Vingataramin Laurie, Frost Eric H
Département de microbiologie et d'infectiologie, Faculté de médecine et des sciences de la santé, Université de Sherbrooke, Sherbooke, Quebec, Canada.
Biotechniques. 2015 Mar 1;58(3):120-5. doi: 10.2144/000114263. eCollection 2015 Mar.

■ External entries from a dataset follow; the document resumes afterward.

-- ==== Sys2Proof/Tests/Slice0.lean ====
section
/-! SUPPORT. Tests: the checks of WellFormed, decoding from words written out from the spec, one step of each
instruction against the vectors of 95_test_vectors.md (named V<n>), and a witness for the hypotheses of every
obligation. Byte-level expectations use the default wire constants, as the vectors do. -/

namespace Sys2Proof.Tests

open Sys2Proof.Machine

/-! ## Helpers -/

/-- The parameter groups of V31. -/
def cp0 : ChipParameters := ⟨0, 0, 0, 0, 0, 27000000⟩
def rp0 : RadioParameters := ⟨434000000, 100, 0, 20, .fskDirect, 0, 5000⟩

/-- The default constants with two polls to a wait and no power-up or set-up frames for `cp0`. -/
def small : Params :=
  { Params.reference with
    ctsLimit := 2
    powerupTable := [(cp0, [])]
    setupTable := [((cp0, rp0), []), ((cp0, { rp0 with carrierHz := 0 }), [])] }

/-- As `small`, with one set-up frame. -/
def oneFrame : Params := { small with setupTable := [((cp0, rp0), [⟨0x13#8, [0x00#8]⟩])] }

/-- A configured machine at 434 MHz, 5000 Hz deviation, whose chip answers these bytes. -/
def up (rx : List Byte) : State :=
  { State.reset with
    cfg := small
    lc := .idle
    carrier := some 434000000
    deviation := some 5000
    rx := rx }

/-- The machine after reset, with `small` and these answers. -/
def down (rx : List Byte) : State := { State.reset with cfg := small, rx := rx }

/-- Whether the instruction takes a next state that passes a check. -/
def runs (i : Instr) (s : State) (check : State → Bool) : Bool :=
  match exec i s with
  | .next t => check t
  | _ => false

/-- A command frame, and a response frame. -/
def wr (bs : List Byte) : List Event := .selL :: (bs.map .tx).concat .selH
def rd (bs : List Byte) : List Event := .selL :: (bs.map .rx).concat .selH
/-- A poll that reads the ready byte, and an offset frame with its low byte. -/
def ready : List Event := [.selL, .tx 0x44#8, .rx 0xFF#8, .selH]
def notReady : List Event := [.selL, .tx 0x44#8, .rx 0x00#8, .selH]
def offsetFrame (lo : Byte) : List Event :=
  wr [0x11#8, 0x20#8, 0x02#8, 0x0D#8, 0x00#8, lo]
def symbol (lo : Byte) : List Event := ready ++ offsetFrame lo ++ [.dlyMs 10]
def stateFrame (code : Byte) : List Event := wr [0x34#8, code]
def query (code : Byte) : List Event :=
  ready ++ wr [0x33#8] ++ ready ++ rd [code, 0x00#8]
def queryBytes (code : Byte) : List Byte := [0xFF#8, 0xFF#8, code, 0x00#8]

/-! ## WellFormed -/

theorem test_wellFormed_no_value_refused : (Instr.wfSetProperty 0x20#8 0x0D#8 []).wellFormed = false := by decide
theorem test_wellFormed_seven_values_refused :
    (Instr.wfSetProperty 0x20#8 0x0D#8 (List.replicate 7 0#8)).wellFormed = false := by decide
theorem test_wellFormed_six_values : (Instr.wfSetProperty 0x20#8 0x0D#8 (List.replicate 6 0#8)).wellFormed = true := by
  decide
theorem test_wellFormed_long_fill_refused : (Instr.wfWriteTxFifo (List.replicate 65 0#8)).wellFormed = false := by
  decide
theorem test_wellFormed_full_fill : (Instr.wfWriteTxFifo (List.replicate 64 0#8)).wellFormed = true := by decide

/-! ## Parameters -/

/-- The default constants meet the constraints of 30_encoding.md R88 and R94. -/
theorem test_reference_legal : Params.reference.Legal ∧ Params.reference.OpcodesDistinct := by decide

/-- The codes of the kinds, in the order of 60_exceptions.md R181. -/
theorem test_kind_codes :
    [Kind.ok, .busTimeout, .invalidParameter, .powerUpFailure, .txTimeout, .rangeFault, .unwritten, .refused].map
      Kind.code = [0, 1, 2, 3, 4, 5, 6, 7] := by decide

/-! ## Decoding: every operation code of 30_encoding.md R77, in binary -/

theorem test_decode_configure :
    decodeTableWord 8 0b00000001 = some (.configure ⟨0, 0, 0, 0, 0, 0⟩ ⟨0, 0, 0, 0, .cw, 0, 0⟩) := by decide
theorem test_decode_setPower : decodeTableWord 8 0b00000010 = some (.setPower 0) := by decide
theorem test_decode_readContext : decodeTableWord 8 0b00000011 = some (.readContext .refclk) := by decide
theorem test_decode_sendCommand : decodeTableWord 8 0b00010000 = some (.sendCommand 0 []) := by decide
theorem test_decode_waitCts : decodeTableWord 8 0b00010001 = some (.waitCts 0) := by decide
theorem test_decode_readResponse : decodeTableWord 8 0b00010010 = some (.readResponse 0 0) := by decide
theorem test_decode_setState : decodeTableWord 8 0b00100000 = some (.setState .sleep) := by decide
theorem test_decode_enableTx : decodeTableWord 8 0b00100001 = some .enableTx := by decide
theorem test_decode_inhibitTx : decodeTableWord 8 0b00100010 = some .inhibitTx := by decide
theorem test_decode_disableTx : decodeTableWord 8 0b00100011 = some .disableTx := by decide
theorem test_decode_selectOutdiv : decodeTableWord 8 0b00110000 = some (.selectOutdiv 0) := by decide
theorem test_decode_selectBand : decodeTableWord 8 0b00110001 = some (.selectBand 0) := by decide
theorem test_decode_setTxFrequency : decodeTableWord 8 0b00110010 = some (.setTxFrequency 0) := by decide
theorem test_decode_calcDeviation : decodeTableWord 8 0b00110011 = some (.calcDeviation 0) := by decide
theorem test_decode_setDeviation : decodeTableWord 8 0b00110100 = some (.setDeviation 0) := by decide
theorem test_decode_setReferenceClock : decodeTableWord 8 0b00110101 = some (.setReferenceClock 0) := by decide
theorem test_decode_setFrequencyOffset : decodeTableWord 8 0b00110110 = some (.setFrequencyOffset 0) := by decide
theorem test_decode_checkClearUnderflow : decodeTableWord 8 0b01000000 = some .checkClearUnderflow := by decide
theorem test_decode_clearFifo : decodeTableWord 8 0b01000001 = some .clearFifo := by decide
theorem test_decode_startTx : decodeTableWord 8 0b01000010 = some (.startTx []) := by decide
theorem test_decode_waitTxComplete : decodeTableWord 8 0b01000011 = some (.waitTxComplete 0) := by decide
theorem test_decode_requestDeviceState : decodeTableWord 8 0b01000100 = some .requestDeviceState := by decide
theorem test_decode_fsk4Write : decodeTableWord 8 0b01010000 = some (.fsk4Write []) := by decide
theorem test_decode_fsk4WriteByte : decodeTableWord 8 0b01010001 = some (.fsk4WriteByte 0) := by decide
theorem test_decode_fsk4Preamble : decodeTableWord 8 0b01010010 = some (.fsk4Preamble 0) := by decide
theorem test_decode_fsk4Idle : decodeTableWord 8 0b01010011 = some .fsk4Idle := by decide
theorem test_decode_cwMark : decodeTableWord 8 0b01010100 = some (.cwMark 0) := by decide
theorem test_decode_cwSpace : decodeTableWord 8 0b01010101 = some (.cwSpace 0) := by decide
theorem test_decode_reserved : [0x00, 0x04, 0x24, 0x37, 0x45, 0x56, 0xFF].map (decodeTableWord 8) =
    [none, none, none, none, none, none, none] := by decide
/-- P1's `ARG0 = 0x19DE5080` in the bits above OP (log entry 25). -/
theorem test_decode_arg0 : decodeTableWord 40 0x19DE508030 = some (.selectOutdiv 434000000) := by decide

Guanidine thiocyanate breakage of microorganisms has been the standard initial step in genomic DNA (gDNA) extraction of microbial DNA for two decades, despite the requirement for pretreatments to extract DNA from microorganisms other than Gram-negative bacteria. We report a quick and low-cost gDNA extraction protocol called EtNa that is efficient for bacteria and yeast over a broad range of concentrations. EtNa is based on a hot alkaline ethanol lysis. The solution can be immediately centrifuged to yield a crude gDNA extract suitable for PCR, or it can be directly applied to a silica column for purification.
二十年来,硫氰酸胍裂解微生物一直是从微生物中提取基因组DNA(gDNA)的标准初始步骤,尽管从革兰氏阴性菌以外的微生物中提取DNA需要进行预处理。我们报告了一种快速且低成本的gDNA提取方案,称为EtNa,它在很宽的浓度范围内对细菌和酵母都有效。EtNa基于热碱性乙醇裂解。该溶液可立即离心以产生适用于PCR的粗gDNA提取物,也可直接应用于硅胶柱进行纯化。